-- Task inputs follows --

-- ==== Sys2Proof/Certificates/Slice0/Obligations.lean ====
section
/-! DEFINITION. The statements about the machine: decoding, a step, the scalar instructions, the vector and matrix instructions,
memory, galleys and copies, traps, and the other agents of the package. -/

open Sys2Proof Sys2Proof.Machine

/-! ## Encoding and decoding (R122 to R128) -/

/-- Words written out from the encoding tables decode to their instructions (R123 to R127). -/
def Obligations.DecodesWords : Prop :=
  decode 0b0000001_00001_00010_00011_00000_00000#32 = .ok (.add (.s 1) (.s 2) (.s 3)) ∧
  decode 0b0000011_00101_00110_000_111111111111#32 = .ok (.addi (.s 5) (.s 6) 0xFFF#12) ∧
  decode 0b0001010_00111_01000_010_000000000100#32 = .ok (.ldw (.s 7) (.s 8) 2 4#12) ∧
  decode 0b1000000_0_001_0000010_0000001_1000000#32 = .ok (.vadd false 1 (.v 2) (.v 1) (.w 0)) ∧
  decode 0b0000001_00001_00010_00011_00000_01110#32 = .error .mustBeZero ∧
  decode 0xF0000000#32 = .ok (.nop 0#27) ∧
  decode 0#32 = .error .reservedOpcode ∧ decode 0xFFFFFFFF#32 = .error .reservedOpcode

/-- Decode and encode agree on every well-formed instruction: from the four bytes of its word, least significant first (R2), the
decoder reads the instruction and nothing after them. -/
def Obligations.DecodeOfEncode : Prop :=
  ∀ (i : Instr) (w : BitVec 32) (rest : List Byte), wellFormed i = true → encodeWord i = some w →
    decodeBytes (w.extractLsb' 0 8 :: w.extractLsb' 8 8 :: w.extractLsb' 16 8 :: w.extractLsb' 24 8 :: rest) = .ok (i, rest)

/-- Every word has at most one reading, and no bit of it is dropped: what the decoder accepts is well formed and is encoded by
that very word. An unused field that is not zero, and every selector outside R127, is thereby refused (R126, R128). -/
def Obligations.EncodeOfDecode : Prop :=
  ∀ (w : BitVec 32) (i : Instr), decode w = .ok i → wellFormed i = true ∧ encodeWord i = some w

/-- A word of an opcode that R128 lists as illegal does not decode, and a hart that reaches such a word takes the precise
illegal-instruction trap; a word of the opcodes 0x78 to 0x7B is a no-op whatever its other bits. -/
def Obligations.UnassignedOpcodes : Prop :=
  (∀ w : BitVec 32, (w >>> 25).toNat ∈ [0x00, 0x07, 0x0F, 0x15, 0x16, 0x17, 0x21, 0x22, 0x23, 0x24, 0x25, 0x26, 0x27, 0x28, 0x29,
      0x2A, 0x2B, 0x2C, 0x2D, 0x2E, 0x2F, 0x30, 0x31, 0x32, 0x33, 0x34, 0x35, 0x36, 0x37, 0x38, 0x39, 0x3A, 0x3B, 0x3C, 0x3D, 0x3E,
      0x3F, 0x64, 0x65, 0x66, 0x67, 0x73, 0x75, 0x76, 0x77, 0x7C, 0x7D, 0x7E, 0x7F] →
    decode w = .error .reservedOpcode ∧
    ∀ s, exec (.illegalInstruction w) s = .next (stopAt s (.trap { code := 1, info := 0 }) none)) ∧
  ∀ (w : BitVec 32) (s : State), w.extractLsb' 27 5 = 0b11110#5 →
    ∃ bits, decode w = .ok (.nop bits) ∧ exec (.nop bits) s = .next (retire s)

/-! ## A step and the memories -/

/-- Between two turns that the agenda names, with the package up, no other agent due, no waiting instruction that can start, no swap of its
bank to take place and no asynchronous cause to take, a step of a hart that runs executes the instruction that the word at its pc decodes to,
in the state that the fetch leaves, unless an open stick body passes over the word or is too long; a word that is no instruction, and a fetch
that fails, take their steps ILLEGAL_INSTRUCTION and FETCH_FAULT; then the focus passes on (the order of turns is the model's, log 1). -/
def Obligations.StepRunsDecoded : Prop :=
  ∀ s s1 : State,
    s.agenda = [] → s.fatal = none → s.boot = 0 → autoEvent s = none → runs s s.me = true → swapPending s s.me.core = false →
    asyncHeld s = false → tryParked s (s.me.flights.filter (·.parked)) = (false, s1) →
    let passes (o : Out) : Host.Outcome State Fault Refusal := match o with
      | .next u => .next (rotate u)
      | .fault f => .fault f
      | .refused r => .refused r
    (∀ w t, nextWord s1 = .ok (w, t) →
      (∀ i, bodyStop w t = none → decode w = .ok i → step s = passes (exec i t)) ∧
      (∀ e, bodyStop w t = none → decode w = .error e → step s = passes (exec (.illegalInstruction w) t)) ∧
      ∀ u, bodyStop w t = some u → step s = .next (rotate u)) ∧
    ∀ st, nextWord s1 = .error st → step s = passes (exec .fetchFault s1)
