end Sys2Proof.Machine
end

-- Task inputs concluded --

### Problem statement
Give an exact copy of every line from the one holding "(∀ i, bodyStop" through the end of the records, both included, and no other lines.

### Answer section
      (∀ i, bodyStop w t = none → decode w = .ok i → step s = passes (exec i t)) ∧
      (∀ e, bodyStop w t = none → decode w = .error e → step s = passes (exec (.illegalInstruction w) t)) ∧
      ∀ u, bodyStop w t = some u → step s = .next (rotate u)) ∧
    ∀ st, nextWord s1 = .error st → step s = passes (exec .fetchFault s1)
end Sys2Proof.Machine
end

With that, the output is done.